The singer Gunnar Turesson noted in his 1976 book Visor och skaldeminnen that Andersson had emphasised that "Omkring tiggarn från Luossa" should "be read and not sung". Despite this, the poem has repeatedly been set to music and recorded as a song.
In 1938, the composer Josef Jonsson set it as a "melodrama for orchestra".
The poem was set to music by the Swedish singer and musician Gunde Johansson in 1954, re-released on his 1963 album Dan Anderssons Dikter Och Visor. From November 1972, the version by the Hootenanny Singers reached second place in the Swedish Svensktoppen charts, and remained listed there for 52 weeks. The ABBA musician Björn Ulvaeus, who had been in the Hootenanny Singers, stated that the song had probably been their biggest hit, coming to his mind when his bandmate Hansi Schwartz died.

In 1979, the composer David Grufman published a new setting of the poem in his book of musical scores Äppelblom elva dikter.
Thorstein Bergman performed it on his 1988 album Dan Andersson. In 2000, the poet and musician Ulf Lundell recorded the song on his album 'Evangeline'.

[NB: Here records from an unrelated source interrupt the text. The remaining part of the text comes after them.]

-- ==== Sys2Proof/Decode.lean ====
section
/-! DEFINITION. From bits to commands. spec/opcode_table.json gives no row any bits, so `decodeTableWord` spells none. The manual
does give the bytes of a request frame (R189, R202 to R205), and `frameCommand` reads them: which command a frame received on a
port is. It is total, and rejects by name: a frame to be discarded with its cause, a malformed tag, an unknown or short request. -/

namespace Sys2Proof

/-- The command a table word spells: none, since no row of the table gives bits. -/
def decodeTableWord (_nbits _w : Nat) : Option Instr := none

namespace Machine

/-! ## Reading the fields of a payload (R204) -/

/-- A reader of fields: it takes bytes from the front, and fails where the payload ends before the field does. -/
abbrev Reader (α : Type) := StateT (List Byte) Option α

/-- The next `n` bytes as a number, most significant first. -/
def numberField (n : Nat) : Reader Nat := fun bs =>
  if bs.length < n then none else some (numberOf (bs.take n), bs.drop n)

/-- A number of `n` bytes where the payload still has them, else 0: an operator number the request need not carry. -/
def numberOrZero (n : Nat) : Reader Nat := fun bs =>
  if bs.length < n then some (0, bs) else some (numberOf (bs.take n), bs.drop n)

/-- An enumerated field (R204). -/
def nameField {α : Type} (names : List α) : Reader (Coded α) := do
  return atPosition names (← numberField 1)

/-- An optional field: a presence byte of 0 or 1, then the field (R204). After another presence byte the next field begins at
the next byte (DESIGN CHOICE, log 36). -/
def optionalField {α : Type} (field : Reader α) : Reader (Coded (Option α)) := do
  match ← numberField 1 with
  | 0 => return .ok none
  | 1 => return .ok (some (← field))
  | _ => return .bad

/-- The items of an item list: index byte and count, as they stand. -/
def itemReader : Nat → Reader (List (Nat × Nat))
  | 0 => return []
  | n + 1 => do
    let index ← numberField 1
    let count ← numberField 2
    return (index, count) :: (← itemReader n)

/-- The index of an item: the bits below the sign bit. An index above 15 stands outside the list (R204). -/
def itemIndex (p : Nat × Nat) : Nat := p.1 % 128

/-- The signed count of an item; a negative zero is 0 (R204). -/
def itemCount (p : Nat × Nat) : Int := if 128 ≤ p.1 then -(p.2 : Int) else p.2

/-- Indices strictly ascending, each 0 to 15 (R204). -/
def itemsOrdered : List (Nat × Nat) → Bool
  | [] => true
  | [p] => decide (itemIndex p < 16)
  | p :: q :: ps => decide (itemIndex p < itemIndex q) && itemsOrdered (q :: ps)

/-- A vector from a well-formed item list. -/
def vectorOf (items : List (Nat × Nat)) : Counts :=
  Vector.ofFn fun i : Fin 16 =>
    ((items.find? fun p => itemIndex p == i.1).map itemCount).getD 0

/-- A vector field: an item list of 0 to 16 items in order, or a list that breaks R204. -/
def vectorField : Reader (Coded Counts) := do
  let n ← numberField 1
  let items ← itemReader n
  return if n ≤ 16 && itemsOrdered items then .ok (vectorOf items) else .bad

/-- A container field that must name a container (R204). -/
def containerField : Reader (Coded Container) := do
  let kind ← numberField 1
  let index ← numberField 1
  let made : Option Container := match kind with
    | 1 => (index? 64 index).map .till
    | 2 => (index? 16 index).map .comp
    | 3 => (index? 2 index).map .tray
    | 4 => (index? 32 index).map .bag
    | _ => none
  return match made with
    | some c => .ok c
    | none => .bad

/-- A count source as a request names it (R204). After a kind outside the list the next field begins at the next byte (DESIGN
CHOICE, log 36). -/
def sourceField : Reader (Coded SourceArg) := do
  match ← numberField 1 with
  | 0 => return .ok (.drawer (← numberField 1))
  | 1 => do
    let till ← numberField 1
    return .ok (.pouch till (← numberField 1))
  | 2 => return .ok (.inbound (← numberField 1))
  | 3 => return .ok (.compartment (← numberField 1))
  | 4 => return .ok .loose
  | _ => return .bad

/-- An optional source field. -/
def optionalSource : Reader (Coded (Option SourceArg)) := do
  match ← optionalField sourceField with
  | .ok none => return .ok none
  | .ok (some (.ok s)) => return .ok (some s)
  | .ok (some .bad) => return .bad
  | .bad => return .bad

/-- A set of ports: bit 0 Office, 1 Till, 2 Courier; a higher bit names a port outside the three (R197, R204). -/
def portsField : Reader (Coded PortSet) := do
  let n ← numberField 1
  return if n < 8 then
    .ok { office := n.testBit 0, till := n.testBit 1, courier := n.testBit 2 }
  else .bad

/-- A notice kind by its code of R206. -/
def kindField : Reader (Coded NoticeKind) := do
  let n ← numberField 1
  return if n = 0 then .bad else atPosition noticeKindNames (n - 1)

/-- The role byte of SET OPERATOR: REMOVE is coded 3 (R204). -/
def roleNames : List RoleArg := [.role .clerk, .role .supervisor, .role .manager, .remove]

/-- The fields of a denomination after its status: those the status needs (R2); none after a status outside its list, and no unit
mass after a form outside its list (DESIGN CHOICE, log 36). -/
def denomReader (status : Coded DenomStatus) : Reader (Nat × Coded Form × Nat × Nat) := do
  match status with
  | .bad => return (0, .bad, 0, 0)
  | .ok .unused => return (0, .bad, 0, 0)
  | .ok .active | .ok .retired => do
    let face ← numberField 2
    let form ← nameField formNames
    let pack ← numberField 2
    let mass ← match form with
      | .ok .coin => numberField 2
      | .ok .note | .bad => pure 0
    return (face, form, pack, mass)

/-- The target, template and mask that SET FLOAT PROFILE carries where it does not carry EMPTY (R44). -/
def profileReader : Reader ProfileArg := do
  let target ← numberField 4
  let template ← vectorField
  let mask ← numberField 2
  return { target, template, mask := BitVec.ofNat 16 mask }

/-- A plan action with its arguments (R33, R34); none after a code outside the table (DESIGN CHOICE, log 36). -/
def actionReader : Reader (Coded PlanArg) := do
  match ← numberField 1 with
  | 0 => return .ok (.windowOpen (← numberField 1))
  | 1 => return .ok (.windowClose (← numberField 1))
  | 2 => do
    let low ← numberField 1
    return .ok (.openRange low (← numberField 1))
  | 3 => return .ok .lockAll
  | 4 => return .ok .freeze
  | 5 => return .ok .pickupRound
  | 6 => return .ok .stop
  | _ => return .bad

/-! ## Requests (R202, R205) -/

/-- What a request of level 0 carries beside its fields. -/
def plain (p : Port) (tag : Tag) : Req := { port := p, tag, op1 := 0, op2 := 0 }

/-- One operator number after the fields, and a second where the frame carries it (R19). -/
def withOne (p : Port) (tag : Tag) : Reader Req := do
  let op1 ← numberField 2
  return { port := p, tag, op1, op2 := ← numberOrZero 2 }

/-- Two operator numbers after the fields (R18). -/
def withTwo (p : Port) (tag : Tag) : Reader Req := do
  let op1 ← numberField 2
  return { port := p, tag, op1, op2 := ← numberField 2 }

/-- The configuration requests, 0x01 to 0x0D. SET FLOAT PROFILE is read as one presence byte after the index, 0 for the word EMPTY and
1 for a target, a template and a mask that follow it: R44 and R204 give the word EMPTY no code and call no field of the request
optional (DESIGN CHOICE, log 35). -/
def readSetup (p : Port) (tag : Tag) (code : Nat) : Reader Instr := do
  let h := plain p tag
  match code with
  | 0x01 => do
    let index ← numberField 1
    let status ← nameField denomStatusNames
    let (face, form, pack, mass) ← denomReader status
    return .setDenomination h index status face form pack mass
  | 0x02 => do
    let number ← numberField 2
    let role ← nameField roleNames
    return .setOperator h number role (← nameField standingNames)
  | 0x03 => do
    let index ← numberField 1
    return .setFloatProfile h index (← optionalField profileReader)
  | 0x04 => do
    let till ← numberField 1
    let limit ← numberField 4
    return .setTill h till limit (← numberField 1)
  | 0x05 => do
    let cls ← numberField 1
    let a ← numberField 4
    return .setToleranceClass h cls a (← numberField 2)
  | 0x06 => do
    let limit ← nameField limitNames
    return .setLimit h limit (← numberField 4)
  | 0x07 => do
    let comp ← numberField 1
    let role ← nameField compRoleNames
    return .setCompartment h comp role (← optionalField (numberField 1))
  | 0x08 => do
    let comp ← numberField 1
    return .setCap h comp (← numberField 4)
  | 0x09 => do
    let window ← numberField 1
    let badge ← optionalField (numberField 4)
    return .setWindow h window badge (← optionalField (numberField 1))
  | 0x0A => do
    let container ← containerField
    return .setAuditStep h container (← nameField [false, true])
  | 0x0B => return .releaseStep h (← containerField)
  | 0x0C => do
    let kind ← kindField
    let ports ← portsField
    return .setRouting h kind ports (← numberField 1)
  | 0x0D => return .restoreMemory (← withTwo p tag)
  | _ => failure

/-- The day, plan and till requests, 0x10 to 0x2B. -/
def readDayTill (p : Port) (tag : Tag) (code : Nat) : Reader Instr := do
  let h := plain p tag
  match code with
  | 0x10 => return .openDay h
  | 0x11 => return .closeDay h
  | 0x12 => return .reopen h
  | 0x13 => return .setClock h (← numberField 4)
  | 0x14 => do
    let index ← numberField 1
    let time ← numberField 4
    return .loadPlanEntry h index time (← actionReader)
  | 0x15 => return .holdPlan h
  | 0x16 => return .resumePlan h
  | 0x20 => do
    let till ← numberField 1
    let profile ← numberField 1
    return .issueFloat (← withOne p tag) till profile
  | 0x21 => do
    let till ← numberField 1
    return .requestFloat h till (← numberField 1)
  | 0x22 => do
    let till ← numberField 1
    let value ← numberField 4
    match p with
    | .office => return .requestTopup (← withOne p tag) till value
    | .till | .courier => return .requestTopup h till value
  | 0x23 => do
    let till ← numberField 1
    return .takingsUpdate h till (← numberField 4)
  | 0x24 => do
    let till ← numberField 1
    return .finalTakings h till (← numberField 4)
  | 0x25 => do
    let till ← numberField 1
    return .requestPickup h till (← numberField 4)
  | 0x26 => return .signOff h (← numberField 1)
  | 0x27 => return .withdrawTill h (← numberField 1)
  | 0x28 => return .returnDrawer h (← numberField 1)
  | 0x29 => return .suspendTill h (← numberField 1)
  | 0x2A => return .restoreTill h (← numberField 1)
  | 0x2B => do
    let till ← numberField 1
    return .receivePouch h till (← numberField 1)
  | _ => failure

/-- The counting and safe requests, 0x30 to 0x46. -/
def readCountSafe (p : Port) (tag : Tag) (code : Nat) : Reader Instr := do
  let h := plain p tag
  match code with
  | 0x30 => do
    let source ← sourceField
    let tray ← optionalField (numberField 1)
    let reject ← numberField 1
    return .startCount (← withOne p tag) source tray reject
  | 0x31 => do
    let tray ← numberField 1
    let reject ← numberField 1
    return .recount (← withOne p tag) tray reject
  | 0x32 => do
    let tray ← numberField 1
    let vec ← vectorField
    let source ← optionalSource
    return .manualCount (← withTwo p tag) tray vec source
  | 0x33 => return .restoreCounter (← withOne p tag)
  | 0x34 => return .resetOperations h
  | 0x35 => do
    let tray ← numberField 1
    return .postTray (← withOne p tag) tray
  | 0x36 => do
    let till ← numberField 1
    return .acceptVariance (← withOne p tag) till
  | 0x40 => do
    let low ← numberField 1
    return .openRange h low (← numberField 1)
  | 0x41 => return .lockAll h
  | 0x42 => return .freeze h
  | 0x43 => return .thaw (← withTwo p tag)
  | 0x44 => do
    let src ← numberField 1
    let dst ← numberField 1
    let vec ← vectorField
    return .transfer (← withOne p tag) src dst vec
  | 0x45 => do
    let comp ← numberField 1
    let vec ← vectorField
    return .adjust (← withTwo p tag) comp vec
  | 0x46 => do
    let comp ← numberField 1
    return .clearAlarm (← withTwo p tag) comp
  | _ => failure

/-- The bag, window, session and journal requests, 0x50 to 0x71. -/
def readCourier (p : Port) (tag : Tag) (code : Nat) : Reader Instr := do
  let h := plain p tag
  match code with
  | 0x50 => return .newBag h (← numberField 1)
  | 0x51 => do
    let bag ← numberField 1
    let comp ← numberField 1
    let vec ← vectorField
    return .fillBag (← withOne p tag) bag comp vec
  | 0x52 => do
    let bag ← numberField 1
    return .closeBag h bag (← numberField 4)
  | 0x53 => return .reopenBag h (← numberField 1)
  | 0x54 => return .freeBag h (← numberField 1)
  | 0x55 => do
    let bag ← numberField 1
    return .stageBag h bag (← numberField 1)
  | 0x56 => return .dropBag h (← numberField 1)
  | 0x57 => return .openWindow h (← numberField 1)
  | 0x58 => return .closeWindow h (← numberField 1)
  | 0x60 => do
    let window ← numberField 1
    return .arrive h window (← numberField 4)
  | 0x61 => return .readManifest h
  | 0x62 => return .scanBag h (← numberField 4)
  | 0x63 => do
    let tagNumber ← numberField 4
    return .declareInbound h tagNumber (← vectorField)
  | 0x64 => return .confirmHandover h (BitVec.ofNat 16 (← numberField 2))
  | 0x65 => return .depart h
  | 0x70 => do
    let start ← numberField 4
    return .readJournal h start (← numberField 2)
  | 0x71 => return .archive h (← numberField 4)
  | _ => failure

/-- The status, withdrawal and read requests, 0x80 to 0x8F. -/
def readReads (p : Port) (tag : Tag) (code : Nat) : Reader Instr := do
  let h := plain p tag
  match code with
  | 0x80 => return .readStatus h
  | 0x81 => return .withdraw h (BitVec.ofNat 8 (← numberField 1))
  | 0x82 => return .readHolding h (← containerField)
  | 0x83 => return .readPosition h
  | 0x84 => return .readDenominations h
  | 0x85 => return .readPlan h
  | 0x86 => return .readProfile h (← numberField 1)
  | 0x87 => return .readTill h (← numberField 1)
  | 0x88 => return .readResult h (← numberField 1)
  | 0x89 => return .readTray h (← numberField 1)
  | 0x8A => return .readTolerance h
  | 0x8B => return .readSafe h
  | 0x8C => return .readBag h (← numberField 1)
  | 0x8D => return .readWindow h (← numberField 1)
  | 0x8E => return .readSession h
  | 0x8F => return .readRouting h
  | _ => failure

/-- The request of a code, from the fields that follow it; bytes after the last field are disregarded (R204). -/
def readRequest (p : Port) (tag : Tag) (code : Nat) : Reader Instr :=
  if code < 0x10 then readSetup p tag code
  else if code < 0x30 then readDayTill p tag code
  else if code < 0x50 then readCountSafe p tag code
  else if code < 0x80 then readCourier p tag code
  else readReads p tag code

/-- The command of a well-formed frame's payload: tag, request code, fields. -/
def payloadCommand (p : Port) (payload : List Byte) : Instr :=
  match payload with
  | tag :: code :: fields =>
    match index? 8 tag.toNat with
    | none => .badTagFrame p tag.toNat code.toNat
    | some t =>
      match (readRequest p t code.toNat).run fields with
      | some (i, _) => i
      | none => .unknownRequestCode p t code.toNat
  | _ => .frameDiscarded p .payload

/-- The command a frame received on a port is (R189, R202). A gap between its bytes is no matter of its bytes, and reaches the
machine as FRAME DISCARDED with that cause. -/
def frameCommand (p : Port) (frame : List Byte) : Instr :=
  match frame with
  | t :: len :: _ =>
    if t ≠ 0xA1#8 then .frameDiscarded p .type
    else if Config.maxPayload < len.toNat then .frameDiscarded p .length
    else match payloadOf? 0xA1 frame with
      | some payload => payloadCommand p payload
      | none => .frameDiscarded p .crc
  | _ => .frameDiscarded p .type

end Machine

end Sys2Proof
end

Greider wrote that the song was so familiar in Sweden that towards the end of the 20th century, performances had become standard and traditional with little innovation. He noted that his father had requested the song for his funeral, and that it was among the most often sung of Swedish songs. In Greider's view, perception of the song changed when Sofia Karlsson performed it on her bestselling 2005 album Svarta ballader. He stated that Karlsson's "small but unbelievably nuanced and playful voice swept away much old dust from [Andersson's] songs", describing her version of "Omkring tiggarn från Luossa" as very rapid and gently genial. This won her the 2008 Dan Andersson prize.